Granted, trial lawyers aren’t the only profession to be profit-motivated. But the question is: profit to what end?

The West Virginia Record, a legal journal, summed it up neatly in a recent editorial. “Justice needs to be served,” it opined. “The problem is that lawyers want much more than that.”

It went on:

A sympathetic lot, as spectators we casually figure big numbers like $50 million or $100 million in damage are fair compensation for whatever turmoil they’re meant to cure. Still we never stop to think exactly where this money comes from — how the expense of putting a family on easy street is exacted not just from the defendant and their insurance company, but the rest of us.

Higher prices, lost jobs, fewer life-saving drugs, and in this case, a disappearing hospital — these aren’t hidden costs. They’re as real as the impact they have on our lives — and on our pocketbooks. Killing Putnam General won’t make the world more just or medical care more consistent. But it will make life in Putnam County less safe and a handful of people — of lawyers — fabulously wealthy.

America’s trial lawyers recognize this, which may be why they’ve been busy polishing their image. Recently, for example, the American Trial Lawyers Association voted to change its name to the American Association for Justice (the Washington Post sarcastically noted that the runner-up choice was “Association for Apple Pie, Motherhood, and the American Way”).

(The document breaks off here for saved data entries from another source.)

/-- Settles O36: the store is carried out, of one more than the byte or the word that stood there. -/
theorem incMemoryForm : Obligations.IncMemoryForm := by
  intro ea s off d hm hea
  rw [← readEA8_decodeEA_mem hea, ← readEA16_decodeEA_mem hea]
  refine ⟨fun hs => ?_, fun hs => ?_⟩
  · exact ⟨_, andThen_writeEA8_mem hea hs _ _, ((wrote_segWrite8 hs _).finishes_flagsFree _ _).segWrite8 hm⟩
  · exact ⟨_, andThen_writeEA16_mem hea hs _ _, ((wrote_segWrite16 hs _).finishes_flagsFree _ _).segWrite16 hm⟩

/-! ## Moves (R97 to R99, R105 to R108) -/

/-- Settles O31: the register takes what the operand held before the write. -/
theorem movLoadsWordRegister : Obligations.MovLoadsWordRegister := by
  intro r ea s
  obtain ⟨hval, hframe⟩ :=
    ((wrote_writeRw s r (s.readEA16 (decodeEA ea s))).finishes_flagsKept (2 + ea.dispLen)).writeRw
  refine ⟨_, rfl, ?_, fun off d hea => ?_, hframe⟩
  · rintro i rfl
    exact hval
  · rw [← readEA16_decodeEA_mem hea]
    exact hval

/-- Settles O32: the 8-bit register takes what the operand held before the write. -/
theorem movLoadsByteRegister : Obligations.MovLoadsByteRegister := by
  intro r ea s
  obtain ⟨hval, hframe⟩ :=
    ((wrote_writeRb s r (s.readEA8 (decodeEA ea s))).finishes_flagsKept (2 + ea.dispLen)).writeRb
  refine ⟨_, rfl, ?_, fun off d hea => ?_, hframe⟩
  · rintro i rfl
    exact hval
  · rw [← readEA8_decodeEA_mem hea]
    exact hval

/-- Settles O33: each row is the write of the value and the end. -/
theorem movToRegisterOperand : Obligations.MovToRegisterOperand := fun _ _ _ s =>
  ⟨⟨_, rfl, ((wrote_writeRw s _ _).finishes_flagsKept _).writeRw⟩,
    ⟨_, rfl, ((wrote_writeRw s _ _).finishes_flagsKept _).writeRw⟩⟩

/-- A word moved to memory: its low byte is the one at the operand's offset (R26). -/
theorem segWrite16_of_move {s : State} {off v : Word} {d : SegReg} (hm : s.mem.wf = true) (hs : s.Storable 2 (.mem off d)) {n m : Nat}
    (hn : n = m) : ∃ t, (.next ((s.segWrite16 (s.eaSeg d) off v).retire n) : Res) = .next t ∧ t.segRead16 (s.eaSeg d) off = v ∧
      t.segRead8 (s.eaSeg d) off = loByte v ∧ s.MemKeptBut16 t (s.eaSeg d) off ∧ s.RegsKept t ∧ s.FlagsKept t ∧ s.Ends t m := by
  subst hn
  obtain ⟨hword, hframe⟩ := ((wrote_segWrite16 hs v).finishes_flagsKept n).segWrite16 hm
  exact ⟨_, rfl, hword, by rw [← State.loByte_segRead16, hword], hframe⟩

/-- Settles O34: the store is carried out, of the register's value or of the immediate. -/
theorem movStoresWord : Obligations.MovStoresWord := by
  intro ea r iw s off d hm hea hs
  refine ⟨?_, ?_⟩
  · rw [exec, execMovEwRw, andThen_writeEA16_mem hea hs]
    exact segWrite16_of_move hm hs rfl
  · rw [exec, execMovEwIw, andThen_writeEA16_mem hea hs]
    exact segWrite16_of_move hm hs (by omega)

end Sys2Proof.Machine
end

section
/-! The end of a run (41_instructions.md R118, 70_reset_and_hazards.md R138): what is left of it is less after every step, so it is
spent after as many steps. -/

namespace Sys2Proof.Machine

theorem State.prefixLen_of_some {s : State} {sr : SegReg} (h : s.ovr = some sr) : s.prefixLen = 1 := by simp [State.prefixLen, h]

/-- One step's worth nearer to the end of the run, at an opcode position. -/
def State.Nearer (s t : State) : Prop := t.expects = .opcodeByte ∧ t.work < s.work

/-- An override byte takes the one the measure holds for it. -/
theorem State.nearer_override {s : State} (he : s.expects = .opcodeByte) (ho : s.ovr = none) (sr : SegReg) :
    s.Nearer { s with ovr := some sr, prefixAlone := false } := by
  refine ⟨he, ?_⟩
  simp only [State.work, State.prefixLen_of_none ho, State.prefixLen_of_some (s := { s with ovr := some sr, prefixAlone := false }) rfl]
  omega

/-- An instruction within the program takes two for each of its bytes, and gives back the one for the next override byte. -/
theorem State.Ends.nearer {s t : State} {n : Nat} (h : s.Ends t n) (he : s.expects = .opcodeByte) (hn : 1 ≤ n)
    (hfit : s.prefixLen + n ≤ s.progLeft) : s.Nearer t := by
  refine ⟨h.expects.trans he, ?_⟩
  simp only [State.work, h.progLeft, State.prefixLen_of_none h.ovr]
  omega

/-- A fetched row that answers a next state, at an opcode position: an override byte or an instruction. -/
theorem exec_nearer {i : Instr} {s t : State} (he : s.expects = .opcodeByte) (hf : s.fetch = .ok i) (h : exec i s = .next t) :
    s.Nearer t := by
  obtain ⟨hpos, -⟩ := fetch_bytes hf
  obtain ⟨op, hp, -⟩ | ⟨sr, -, ho, rfl⟩ | ⟨u, u', hp, hl, hw, hu, rfl⟩ := exec_next h
  · simp [hp, he] at hpos
  · exact State.nearer_override he ho sr
  · exact (hw.ends hu _).nearer he (Nat.le_of_succ_le hl) (fetch_fits hf)

/-- Settles O53: a step runs a fetched row, or an override byte and the row fetched after it, and each brings the end nearer. -/
theorem everyStepUsesUpWork : Obligations.EveryStepUsesUpWork := by
  intro s t he hstep
  obtain ⟨-, i, hf, ⟨-, hx⟩ | ⟨sr, j, -, -, ho, -, hj, hx⟩⟩ := step_next hstep
  · exact exec_nearer he hf hx
  · obtain ⟨hexp, hpre⟩ := State.nearer_override he ho sr
    obtain ⟨hexp', hrow⟩ := exec_nearer hexp hj hx
    exact ⟨hexp', Nat.lt_trans hrow hpre⟩

/-- A run of one step and more that answers a next state answered one at the first step. -/
theorem run_succ_eq_next {s t : State} {n : Nat} (h : Host.Core.run Sys2Proof.core (n + 1) s = Host.Outcome.next t) :
    ∃ u, step s = .next u ∧ Host.Core.run Sys2Proof.core n u = Host.Outcome.next t := by
  cases hs : step s with
  | next u => exact ⟨u, rfl, run_succ_next hs n ▸ h⟩
  | refused r => cases (run_succ_refused hs n).symm.trans h
  | fault f =>
    have hs' : Sys2Proof.core.step s = .fault f := hs
    simp only [Host.Core.run, hs'] at h
    cases h
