-- ==== Sys2Proof/Machine/Digest.lean ====
section
/-! DEFINITION. Digest assembly (spec/45_digest_assembly.md): the digest bytes and the hexadecimal
view of the state; and the digest contract (spec/46_sequencer.md R194). -/

namespace Sys2Proof.Machine

open Sys2Proof.Config (Params)

/-- `DG(S)[j]`: byte `j mod 4` of `S[j div 4]` (R175). -/
def digestByte (s : Words8) (j : Nat) : Byte := byteOf (lane s (j / 4)) (j % 4)

/-- The 32 bytes of `DG(S)`. -/
def digestBytes (s : Words8) : List Byte := (List.range 32).map (digestByte s)

/-- The ASCII code of a lower-case hexadecimal digit, n in 0..15 (R176). -/
def hexChar (n : Nat) : Byte := if n < 10 then BitVec.ofNat 8 (0x30 + n) else BitVec.ofNat 8 (0x61 + n - 10)

/-- Character c (0..63) of the hex digest: the high nibble of byte `c / 2` first (R176). -/
def hexDigit (s : Words8) (c : Nat) : Byte :=
  if c % 2 = 0 then hexChar ((digestByte s (c / 2)).toNat / 16)
  else hexChar ((digestByte s (c / 2)).toNat % 16)

/-- The hex digest, 64 characters. -/
def hexDigits (s : Words8) : List Byte := (List.range 64).map (hexDigit s)

/-- `HEX[q]`: characters 4q .. 4q+3, the first in bits 7:0 (R177). -/
def hexWord (s : Words8) (q : Nat) : Word :=
  le32 (hexDigit s (4 * q)) (hexDigit s (4 * q + 1)) (hexDigit s (4 * q + 2)) (hexDigit s (4 * q + 3))

/-- Folding one block into the state by the mode's algorithm (R194). -/
def foldBlock (p : Params) (f : Mode) (rc : Nat) (x : Words8) (w : Words16) : Words8 :=
  match f with
  | .standard => compressStd p x w rc
  | .fast => compressFast p x w

/-- `X_k` for the message `m` of length `l` and the round count `rc` (R194). -/
def chainValue (p : Params) (f : Mode) (rc : Nat) (m : Nat → Byte) (l : Nat) : Nat → Words8
  | 0 => p.initialState
  | k + 1 => foldBlock p f rc (chainValue p f rc m l k) (framedBlock m l k)

/-- A message as a function from address to byte. -/
def messageAt (m : List Byte) (a : Nat) : Byte := m.getD a 0

/-- The final state `X_NB(L)` of the digest computation of a message (R194). -/
def digestState (p : Params) (m : List Byte) (f : Mode) : Words8 :=
  chainValue p f (rounds m f) (messageAt m) m.length (blockCount m.length)

/-- `digest(m, f)` (R194). The source defines it for messages below 2^61 bytes (R124, R179); beyond that
the length field it digests is a free value (`bitLength`; log 24). -/
def digest (p : Params) (m : List Byte) (f : Mode) : List Byte := digestBytes (digestState p m f)

/-- `hex_digest(m, f)` (R194, R176), of 2^61 bytes or more as `digest` (log 24). -/
def hexDigest (p : Params) (m : List Byte) (f : Mode) : List Byte := hexDigits (digestState p m f)

end Sys2Proof.Machine
end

The Shakespeare question notwithstanding, what’s in a name does matter. Across America, trial lawyers have wreaked havoc on state and local economies. Take California, for example. Trial lawyers there have launched securities class-action lawsuits against Silicon Valley, have discouraged job-growth by threatening employment lawsuits, and have suppressed the state’s housing sector with frivolous construction-defect lawsuits. Perhaps California, with its world-class economy, can afford the hassle. Try telling that to West Virginia, which was just ranked 49th by Forbes.com among “best states for business.”

America’s legal system, used properly, can produce marvelous results. But when used improperly by those more interested in cash equities than social inequities, it becomes an impediment to real progress. Look no further than Putnam County, who may one day be looking at a life without local doctors or local emergency care.

Such is the future of America if, left unchecked, “jackpot”-driven trial lawyers are free to treat hospitals as their latest slot machine.